FAQ - Voter Fraud

FAQ - VOTER FRAUD

Frequently Asked Questions

Below is a list of common questions regarding voting and voter fraud in Australia. If you have any other questions that are not answered here, feel free to contact us.

1. Is voting compulsory in Australia?

Yes. Any citizen of Australia over the age of 18 must enrol and vote in federal elections, by-elections and referendums.

2. What is ‘vote fraud’?

‘Vote fraud’ means any illegal activity committed by any person who intends to cause an electoral result that may or may not be consistent with the will of the majority of electors.

3. Do we really have vote fraud in Australia?

Yes. It has been well reported over the years. The more sensational cases include, The Shepherdson Inquiry and the more recent Auburn Council elections.

4. What kind of fraud happens?

Enrolling at addresses that do not exist or do not have homes to live in. Enrolling more people at addresses than actually live there. Voting as someone else or as other people.
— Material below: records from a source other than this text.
/-! ## Rings, semaphores, registers -/

def regs (l : List (Nat × Pair)) : State := { State.reset with csr := l }
/-- Ring 0: EN, 64 lines at line 0, slice 0, in an installed and assigned extent; MODE and kind as given. -/
def ringState (mode st : Nat) (off : List Offer) : State :=
  { State.reset with
    csr := (0x8, 1) :: (0x1A00000, BitVec.ofNat 28 (1 + mode * 2 + 6 * 2 ^ 10)) :: if st = 0 then [] else [(0x1A0003C, BitVec.ofNat 28 st)]
    exts := [(0, { ({} : Extent) with valid := true })]
    slices := [(0, { sliceReset 0 with state := 1 })]
    offers := off }
def echoOffer : Offer :=
  { ring := 0, src := 0, rtype := 1, slice := 0, system := true, epoch := 0, ref := 0, change := false, words := [17, 6, 1, 0, 0], cmd := none }
theorem wit_ring_start : writesReg (ringState 0 0 []) (rgAt 0 0x38) ∧ rgStarts (ringState 0 0 []) 0 ∧ ¬rgStarts State.reset 0 ∧
    writesReg State.reset (rgAt 0 0x38) :=
  ⟨⟨by decide, by decide⟩, by simp only [rgStarts]; decide, by simp only [rgStarts]; decide, ⟨by decide, by decide⟩⟩
/-- A line that has room and storage, one without storage, one without room; a ring with a line on its way. -/
theorem wit_ring_line : (let s := ringState 0 1 []; writesReg s (rgAt 0 0x38) ∧ 1 ≤ rgState s 0 ∧ rgState s 0 ≤ 4 ∧ rgRoom s 0 1 ∧
      (s.ring 0).line.length < 36 ∧ (s.place (rgLine s 0)).isSome = true) ∧
    (let s := { ringState 0 1 [] with exts := [] }; rgRoom s 0 1 ∧ s.place (rgLine s 0) = none) ∧
    ¬rgRoom { State.reset with csr := [(0x1A00000, 0x1801), (0x1A0000C, 64), (0x1A0003C, 1)] } 0 1 ∧
    (({ ringState 0 1 [echoOffer] with rings := [(0, { ({} : Ring) with sent := [false] })] } : State).ring 0).sent ≠ [] :=
  ⟨⟨⟨by decide, by decide⟩, by decide, by decide, .inr (by decide), by decide, by decide⟩, ⟨.inr (by decide), by decide⟩,
    by simp only [rgRoom]; decide, by decide⟩
/-- Two sources with a record for one ring: whichever the pointer of the CCLK reaches first. -/
def otherOffer : Offer := { echoOffer with src := 4 }
theorem wit_record_order : ∃ (src b : Fin 14) (o2 : Offer), let s := ringState 0 1 [echoOffer, otherOffer]
    let far (c : Fin 14) : Nat := (c.val + 14 - s.pointer 5000 14) % 14
    s.offers.filter (fun p => decide (p.ring.toNat = 0 ∧ p.src ≠ src)) = [o2] ∧ o2.src = b ∧ s.headOffer b = some o2 ∧ far b < far src := by
  have hp : (ringState 0 1 [echoOffer, otherOffer]).pointer 5000 14 < 14 := Nat.mod_lt _ (by decide)
  rcases (by omega : (0 + 14 - (ringState 0 1 [echoOffer, otherOffer]).pointer 5000 14) % 14 <
      (4 + 14 - (ringState 0 1 [echoOffer, otherOffer]).pointer 5000 14) % 14 ∨
    (4 + 14 - (ringState 0 1 [echoOffer, otherOffer]).pointer 5000 14) % 14 <
      (0 + 14 - (ringState 0 1 [echoOffer, otherOffer]).pointer 5000 14) % 14) with h | h
  · exact ⟨4, 0, echoOffer, by decide, rfl, by decide, h⟩
  · exact ⟨0, 4, otherOffer, by decide, rfl, by decide, h⟩
theorem wit_only_source : onlySource (ringState 0 1 [echoOffer]) 0 0 ∧ ((ringState 0 1 [echoOffer]).ring 0).sent = [] ∧
    (ringState 0 1 [echoOffer]).offers = [] ++ echoOffer :: [] := by
  refine ⟨fun p hp _ => ?_, rfl, rfl⟩
  rw [List.mem_singleton.1 hp]; rfl
/-- R301: a RAW record of slice 0 for a ring of kind RAW, in the CCLK of a TRIG write. -/
def rawOffer : Offer := { echoOffer with rtype := 2, src := 3, epoch := 9, words := [18, 6, 1, 0, 0] }
theorem wit_record_cause : (let s := { State.reset with csr := [(0x8, 1), (0x1A00000, BitVec.ofNat 28 (1 + 6 * 2 ^ 10 + 2 * 2 ^ 15)), (0x1A0003C, 1)], slices := [(0, { sliceReset 0 with state := 1 })], offers := [rawOffer] };
    writesReg s (rgAt 0 0x38) ∧ s.offers = [rawOffer] ∧ rawOffer.ring.toNat = 0 ∧ rawOffer.cmd = none ∧ rawOffer.rtype = 2 ∧ disposed s rawOffer = 2 ∧
      rgF s 0 0 17 15 = 2 ∧ rgF s 0 0x3C 6 6 = 0 ∧ rgState s 0 = 1 ∧ rgF s 0 0 18 18 = 0 ∧ (s.ring 0).sent = [] ∧
      (s.ring 0).line.length + rawOffer.words.length < 28) :=
  ⟨⟨by decide, by decide⟩, rfl, by decide, rfl, by decide, by decide, by decide, by decide, by decide, by decide, by decide, by decide⟩
/-- Table 11.3: refused by an IDLE ring, filtered by a TRIGGERED window past its end, appended. -/
theorem wit_record : disposed (ringState 0 0 [echoOffer]) echoOffer = 0 ∧ disposed (ringState 0 1 [echoOffer]) echoOffer = 2 ∧
    disposed (ringState 2 4 []) { echoOffer with epoch := 1 } = 1 ∧ rgF (ringState 0 1 [echoOffer]) 0 0 17 15 = 0 ∧
    ((ringState 0 1 [echoOffer]).ring 0).line.length + echoOffer.words.length < 35 := by decide
theorem wit_trigger : rgF (ringState 0 1 []) 0 0x3C 6 6 = 0 ∧ rgState (ringState 2 3 []) 0 = 3 ∧ rgState (ringState 2 2 []) 0 = 2 ∧
    (ringState 2 3 []).sliceState (rgF (ringState 2 3 []) 0 0 8 3) = 1 := by decide
/-- R319, R321: an acquire of a free, a held and a forbidden semaphore; release by its owner; a lease that runs out. -/
def semHeld : State := { State.reset with sems := [(0, { ({} : Sem) with held := true, owner := 0, left := 1 })] }
theorem wit_semaphore : (semStep State.reset 0 (.thread 0) 0).1 = 0 ∧ (semStep semHeld 0 (.thread 1) 0).1 = 1 ∧
    (semStep semHeld 0 (.thread 0) 0).1 = 2 ∧ (semStep semHeld 0 (.queue 1 0) 0).1 = 5 ∧ (semStep semHeld 1 (.thread 0) 0).1 = 0 ∧
    (semStep semHeld 1 (.thread 1) 0).1 = 3 ∧ (semStep semHeld 2 (.thread 0) 0).2.left = 0 ∧ simpleForm semHeld = true ∧
    (semHeld.sem 0).held = true ∧ (semHeld.sem 0).left = 1 ∧ bitOf (0x1000 : Pair) 12 = true ∧ ext (0x1000 : Pair) 11 0 = 0 := by decide
theorem wit_force : writesReg semHeld 0x1C00010 ∧ writesReg State.reset 0x1C00010 := ⟨⟨by decide, by decide⟩, ⟨by decide, by decide⟩⟩
/-- R323: an operation that waits alone at its group, one that does not wait, one that waits at a strobe. -/
def semAsks (op : Fin 4) (m : SemMaster) : State := match m with
  | .thread _ => { semHeld with tick := 400, threads := [(0, { ({} : Thread) with st := .run, await := some { dst := 8, pair := true, addr := BitVec.ofNat 42 (0x3FF00000000 + (0x1C10000 + 0x4000 * op.val) / 2) } })] }
  | .queue _ _ => { semHeld with tick := 400, qps := [(8, { ({} : QpState) with entry := some { entry := BitVec.ofNat 512 (5 + op.val * 2 ^ 76), engine := 0, started := false, moved := 0, status := none, res0 := 0, res1 := 0, sent := true } })] }
  | .umbra => { semHeld with tick := 400, umbraSem := some (semOpOf op, 0) }
theorem semDue_alone {s : State} {op : Fin 4} {m : SemMaster} (h : s.semReqs = [(m, semOpOf op, 0)]) : semDue s op m 0 :=
  ⟨h ▸ List.mem_singleton_self _, fun r hr _ => .inl (List.mem_singleton.1 (h ▸ hr))⟩
theorem wit_semaphore_due : (∀ op, semDue (semAsks op (.thread 0)) op (.thread 0) 0) ∧ (∀ op, semDue (semAsks op .umbra) op .umbra 0) ∧
    (∀ op, semDue (semAsks op (.queue 1 0)) op (.queue 1 0) 0) ∧ ¬semDue semHeld 0 (.thread 0) 0 ∧ semHeld.semReqs = [] ∧
    ({ semHeld with copy := 400 } : State).leaseAt + 400 ≤ 400 ∧ semHeld.copy.toNat < semHeld.leaseAt + 400 :=
  ⟨fun op => semDue_alone (by revert op; decide), fun op => semDue_alone (by revert op; decide), fun op => semDue_alone (by revert op; decide +kernel),
    fun k => absurd k.1 (by decide), rfl, by decide, by decide⟩
/-- ACQUIRE of a thread serves its request, so that none is left for the strobe of its CCLK. -/
theorem test_acquire_then_strobe : (match exec (.acquire (.thread 0) 0) (semAsks 0 (.thread 0)) with
    | .next s => decide (s.semReqs = [])
    | _ => false) = true := by decide
theorem test_lease_breaks : (match exec .leaseStrobe { semHeld with copy := 400 } with
    | .next s => decide ((s.sem 0).held = false ∧ (s.sem 0).broken = true ∧ (s.sem 0).owner = 0)
    | _ => false) = true := by decide
/-- R9, R418: EPC.PERIOD of the shadow; a register of a domain that is not ON; the LO reads; a counter of port 31. -/
theorem wit_registers : plainAt 0x100004 ∧ writesReg State.reset 0x100004 ∧ writesReg State.reset 0x10000C ∧
    writesReg State.reset 0x100010 ∧ writesReg State.reset 0x100014 ∧ writesReg State.reset (0x400000 + 3 * 0x100000 + 7 * 0x10000 + 0x1A8) :=
  ⟨by simp [plainAt], ⟨by decide, by decide⟩, ⟨by decide, by decide⟩, ⟨by decide, by decide⟩, ⟨by decide, by decide⟩,
    ⟨by decide, by decide⟩⟩
/-- An access of 8 octets, one that is not aligned, and an MSI-X table entry of the PF. -/
theorem wit_bad_access : ({ size := 8 } : Access).size ≠ 4 ∧ 0x10000E % 4 ≠ 0 ∧ writesReg State.reset 0x100004 ∧ State.reset.pageOpen 0 = true ∧
    State.reset.domOn 2 = true ∧ 0x81F0 < 0x8200 ∧ 0x81F0 % 16 = 0 :=
  ⟨by decide, by decide, ⟨by decide, by decide⟩, by decide, by decide, by decide, by decide⟩
theorem wit_register_asleep : (regs [(0x2C00010, 5)]).errFree = true ∧
    ∃ s : State, s.writable 0x400018 = true ∧ s.regAwake 0x400018 = false :=
  ⟨by decide, regs [(0x2C0011C, 3)], by decide, by decide⟩

end Sys2Proof.Tests

namespace Sys2Proof.Tests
Voting many times in an election instead of just one time as allowed by law.

5. Don’t we have the best election system in the world?

Some people say that we do, but recent cases of irregularities show that Australia’s electoral system has problems that other countries would not accept. 
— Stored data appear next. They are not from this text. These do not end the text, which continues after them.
-- ==== Sys2Proof/Syntax.lean ====
section
/-! DEFINITION. The seven operations of the block, one constructor for each row of spec/opcode_table.json (R11). -/

namespace Sys2Proof

/-- An operation with its operand values, captured by value (R11, R25, R66). The first three are the source's public
contract, the last four its internal components, which the command port accepts as well. -/
inductive Instr where
  /-- `INIT`: `init()` (R150). -/
  | init
  /-- `SHOW`: `show_digit(segments, position)`, in that operand order (R140, R94). -/
  | showDigit (segments position : Byte)
  /-- `CLR`: `clrscr()` (R151). -/
  | clr
  /-- `SHIFT`: `shift_out(byte)` (R130). -/
  | shift (byte : Byte)
  /-- `PULSE`: `pulse_clock()` (R120). -/
  | pulse
  /-- `SET`: `set(line, value)`, `true` the high level (R110). -/
  | setLine (line : Line) (value : Bool)
  /-- `CFGOUT`: `configure_as_output(line)` (R111). -/
  | cfgout (line : Line)
deriving DecidableEq, Repr

end Sys2Proof
end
6. Why should I care about vote fraud?

When people cheat to help candidates win elections, those people are violating your right as a citizen to have electors enrolled correctly and votes counted properly. A person who defrauds honest voters by deliberately breaking electoral laws and exploiting loopholes in electoral procedures has decided that his or her will to see a preferred candidate win dishonestly is more important than the will of the majority of voters to see a candidate win honestly. Illegal behaviour when known to the public impacts the public's faith in the trustworthiness of Australian elections.  Democracy depends on public faith and trust in the integrity of elections.
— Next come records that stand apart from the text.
-- ==== Sys2Proof/Laws/State.lean ====
section
/-! SUPPORT. One lemma for each field of State under each update, so that no later proof unfolds a record update; and the
laws of a value per line. -/

namespace Sys2Proof

@[simp] theorem PerLine.get_latch {α : Type} (p : PerLine α) : p.get .latch = p.latch := rfl

@[simp] theorem PerLine.get_clock {α : Type} (p : PerLine α) : p.get .clock = p.clock := rfl

@[simp] theorem PerLine.get_data {α : Type} (p : PerLine α) : p.get .data = p.data := rfl

@[simp] theorem PerLine.set_latch {α : Type} (p : PerLine α) (v : α) : p.set .latch v = ⟨v, p.clock, p.data⟩ := rfl

@[simp] theorem PerLine.set_clock {α : Type} (p : PerLine α) (v : α) : p.set .clock v = ⟨p.latch, v, p.data⟩ := rfl

@[simp] theorem PerLine.set_data {α : Type} (p : PerLine α) (v : α) : p.set .data v = ⟨p.latch, p.clock, v⟩ := rfl

theorem PerLine.get_set {α : Type} (p : PerLine α) (l k : Line) (v : α) :
    (p.set l v).get k = if l = k then v else p.get k := by
  cases l <;> cases k <;> rfl

theorem PerLine.ext_get {α : Type} {p q : PerLine α} (h : ∀ l, p.get l = q.get l) : p = q := by
  obtain ⟨p1, p2, p3⟩ := p
  obtain ⟨q1, q2, q3⟩ := q
  have h1 : p1 = q1 := h .latch
  have h2 : p2 = q2 := h .clock
  have h3 : p3 = q3 := h .data
  rw [h1, h2, h3]

end Sys2Proof

namespace Sys2Proof.Machine

@[simp] theorem State.setLevel_level (s : State) (l : Line) (v : Bool) : (s.setLevel l v).level = s.level.set l v := rfl

@[simp] theorem State.setLevel_dir (s : State) (l : Line) (v : Bool) : (s.setLevel l v).dir = s.dir := rfl

@[simp] theorem State.setLevel_inflMain (s : State) (l : Line) (v : Bool) : (s.setLevel l v).inflMain = s.inflMain := rfl

@[simp] theorem State.setLevel_inflIrq (s : State) (l : Line) (v : Bool) : (s.setLevel l v).inflIrq = s.inflIrq := rfl

@[simp] theorem State.setLevel_sr (s : State) (l : Line) (v : Bool) : (s.setLevel l v).sr = s.sr := rfl

@[simp] theorem State.setLevel_out (s : State) (l : Line) (v : Bool) : (s.setLevel l v).out = s.out := rfl

@[simp] theorem State.setLevel_fault (s : State) (l : Line) (v : Bool) : (s.setLevel l v).fault = s.fault := rfl

@[simp] theorem State.setLevel_refused (s : State) (l : Line) (v : Bool) : (s.setLevel l v).refused = s.refused := rfl

@[simp] theorem State.setLevel_trace (s : State) (l : Line) (v : Bool) : (s.setLevel l v).trace = s.trace := rfl

@[simp] theorem State.setLevel_params (s : State) (l : Line) (v : Bool) : (s.setLevel l v).params = s.params := rfl

@[simp] theorem State.setLevel_host (s : State) (l : Line) (v : Bool) : (s.setLevel l v).host = s.host := rfl

@[simp] theorem State.setLevel_caller (s : State) (l : Line) (v : Bool) : (s.setLevel l v).caller = s.caller := rfl

@[simp] theorem State.configure_level (s : State) (l : Line) : (s.configure l).level = s.level := rfl

@[simp] theorem State.configure_dir (s : State) (l : Line) : (s.configure l).dir = s.dir.set l .out := rfl

@[simp] theorem State.configure_inflMain (s : State) (l : Line) : (s.configure l).inflMain = s.inflMain := rfl

@[simp] theorem State.configure_inflIrq (s : State) (l : Line) : (s.configure l).inflIrq = s.inflIrq := rfl

@[simp] theorem State.configure_sr (s : State) (l : Line) : (s.configure l).sr = s.sr := rfl

@[simp] theorem State.configure_out (s : State) (l : Line) : (s.configure l).out = s.out := rfl

@[simp] theorem State.configure_fault (s : State) (l : Line) : (s.configure l).fault = s.fault := rfl

@[simp] theorem State.configure_refused (s : State) (l : Line) : (s.configure l).refused = s.refused := rfl

@[simp] theorem State.configure_trace (s : State) (l : Line) : (s.configure l).trace = s.trace := rfl

@[simp] theorem State.configure_params (s : State) (l : Line) : (s.configure l).params = s.params := rfl

@[simp] theorem State.configure_host (s : State) (l : Line) : (s.configure l).host = s.host := rfl

@[simp] theorem State.configure_caller (s : State) (l : Line) : (s.configure l).caller = s.caller := rfl

@[simp] theorem State.record_level (s : State) (m : MicroOp) : (s.record m).level = s.level := rfl

@[simp] theorem State.record_dir (s : State) (m : MicroOp) : (s.record m).dir = s.dir := rfl

@[simp] theorem State.record_inflMain (s : State) (m : MicroOp) : (s.record m).inflMain = s.inflMain := rfl

@[simp] theorem State.record_inflIrq (s : State) (m : MicroOp) : (s.record m).inflIrq = s.inflIrq := rfl

@[simp] theorem State.record_sr (s : State) (m : MicroOp) : (s.record m).sr = s.sr := rfl

@[simp] theorem State.record_out (s : State) (m : MicroOp) : (s.record m).out = s.out := rfl

@[simp] theorem State.record_fault (s : State) (m : MicroOp) : (s.record m).fault = s.fault := rfl

@[simp] theorem State.record_refused (s : State) (m : MicroOp) : (s.record m).refused = s.refused := rfl

@[simp] theorem State.record_trace (s : State) (m : MicroOp) : (s.record m).trace = s.trace ++ [m] := rfl

@[simp] theorem State.record_params (s : State) (m : MicroOp) : (s.record m).params = s.params := rfl

@[simp] theorem State.record_host (s : State) (m : MicroOp) : (s.record m).host = s.host := rfl

@[simp] theorem State.record_caller (s : State) (m : MicroOp) : (s.record m).caller = s.caller := rfl

@[simp] theorem State.refuse_level (s : State) (r : DecodeReject) : (s.refuse r).level = s.level := rfl

@[simp] theorem State.refuse_dir (s : State) (r : DecodeReject) : (s.refuse r).dir = s.dir := rfl

@[simp] theorem State.refuse_inflMain (s : State) (r : DecodeReject) : (s.refuse r).inflMain = s.inflMain := rfl

@[simp] theorem State.refuse_inflIrq (s : State) (r : DecodeReject) : (s.refuse r).inflIrq = s.inflIrq := rfl

@[simp] theorem State.refuse_sr (s : State) (r : DecodeReject) : (s.refuse r).sr = s.sr := rfl

@[simp] theorem State.refuse_out (s : State) (r : DecodeReject) : (s.refuse r).out = s.out := rfl

@[simp] theorem State.refuse_fault (s : State) (r : DecodeReject) : (s.refuse r).fault = s.fault := rfl

@[simp] theorem State.refuse_refused (s : State) (r : DecodeReject) : (s.refuse r).refused = some (s.refused.getD r) := rfl

@[simp] theorem State.refuse_trace (s : State) (r : DecodeReject) : (s.refuse r).trace = s.trace := rfl

@[simp] theorem State.refuse_params (s : State) (r : DecodeReject) : (s.refuse r).params = s.params := rfl

@[simp] theorem State.refuse_host (s : State) (r : DecodeReject) : (s.refuse r).host = s.host := rfl

@[simp] theorem State.refuse_caller (s : State) (r : DecodeReject) : (s.refuse r).caller = s.caller := rfl

@[simp] theorem State.halt_level (s : State) (f : Fault) : (s.halt f).level = s.level := rfl

@[simp] theorem State.halt_dir (s : State) (f : Fault) : (s.halt f).dir = s.dir := rfl

@[simp] theorem State.halt_inflMain (s : State) (f : Fault) : (s.halt f).inflMain = s.inflMain := rfl

@[simp] theorem State.halt_inflIrq (s : State) (f : Fault) : (s.halt f).inflIrq = s.inflIrq := rfl

@[simp] theorem State.halt_sr (s : State) (f : Fault) : (s.halt f).sr = s.sr := rfl

@[simp] theorem State.halt_out (s : State) (f : Fault) : (s.halt f).out = s.out := rfl

@[simp] theorem State.halt_fault (s : State) (f : Fault) : (s.halt f).fault = some f := rfl

@[simp] theorem State.halt_refused (s : State) (f : Fault) : (s.halt f).refused = s.refused := rfl

@[simp] theorem State.halt_trace (s : State) (f : Fault) : (s.halt f).trace = s.trace := rfl

@[simp] theorem State.halt_params (s : State) (f : Fault) : (s.halt f).params = s.params := rfl

@[simp] theorem State.halt_host (s : State) (f : Fault) : (s.halt f).host = s.host := rfl

@[simp] theorem State.halt_caller (s : State) (f : Fault) : (s.halt f).caller = s.caller := rfl

@[simp] theorem State.setInfl_level (s : State) (c : Context) (r : Option InFlight) : (s.setInfl c r).level = s.level := by
  cases c <;> rfl

@[simp] theorem State.setInfl_dir (s : State) (c : Context) (r : Option InFlight) : (s.setInfl c r).dir = s.dir := by
  cases c <;> rfl

@[simp] theorem State.setInfl_sr (s : State) (c : Context) (r : Option InFlight) : (s.setInfl c r).sr = s.sr := by
  cases c <;> rfl

@[simp] theorem State.setInfl_out (s : State) (c : Context) (r : Option InFlight) : (s.setInfl c r).out = s.out := by
  cases c <;> rfl

@[simp] theorem State.setInfl_fault (s : State) (c : Context) (r : Option InFlight) : (s.setInfl c r).fault = s.fault := by
  cases c <;> rfl

@[simp] theorem State.setInfl_refused (s : State) (c : Context) (r : Option InFlight) : (s.setInfl c r).refused = s.refused := by
  cases c <;> rfl

@[simp] theorem State.setInfl_trace (s : State) (c : Context) (r : Option InFlight) : (s.setInfl c r).trace = s.trace := by
  cases c <;> rfl

@[simp] theorem State.setInfl_params (s : State) (c : Context) (r : Option InFlight) : (s.setInfl c r).params = s.params := by
  cases c <;> rfl

@[simp] theorem State.setInfl_host (s : State) (c : Context) (r : Option InFlight) : (s.setInfl c r).host = s.host := by
  cases c <;> rfl

@[simp] theorem State.setInfl_caller (s : State) (c : Context) (r : Option InFlight) : (s.setInfl c r).caller = s.caller := by
  cases c <;> rfl

@[simp] theorem State.setInfl_main_inflMain (s : State) (r : Option InFlight) : (s.setInfl .main r).inflMain = r := rfl

@[simp] theorem State.setInfl_main_inflIrq (s : State) (r : Option InFlight) :
    (s.setInfl .main r).inflIrq = s.inflIrq := rfl

@[simp] theorem State.setInfl_irq_inflMain (s : State) (r : Option InFlight) :
    (s.setInfl .irq r).inflMain = s.inflMain := rfl

@[simp] theorem State.setInfl_irq_inflIrq (s : State) (r : Option InFlight) : (s.setInfl .irq r).inflIrq = r := rfl

@[simp] theorem State.infl_main (s : State) : s.infl .main = s.inflMain := rfl

@[simp] theorem State.infl_irq (s : State) : s.infl .irq = s.inflIrq := rfl

/-- A record is stored where it is read. -/
@[simp] theorem State.infl_setInfl (s : State) (c : Context) (r : Option InFlight) : (s.setInfl c r).infl c = r := by
  cases c <;> rfl

/-- `READY` is the three directions being outputs (R23). -/
theorem State.mode_eq_ready (s : State) :
    s.mode = .ready ↔ s.dir.latch = .out ∧ s.dir.clock = .out ∧ s.dir.data = .out := by
  unfold State.mode
  split <;> simp_all

end Sys2Proof.Machine
end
7. Can a person vote more than one time in an election?

Yes. Unfortunately, election procedures enable voters to cast ballots in every polling place in their home electorate on election day – but those who do this must know that they are committing a crime. Unless the ballot paper is ruled as informal (i.e. improperly completed by the elector), it will be counted and included in the election result.  

8. What happens if I vote more than one time in an election?

You may get an official letter from the federal or state electoral commission. The letter may demand an explanation. You may get a fine but the electoral commissions have to prove that it was you who voted twice. Ballot papers are not traceable and so the evidence is virtually impossible to obtain and so few people are ever charged and almost none are convicted.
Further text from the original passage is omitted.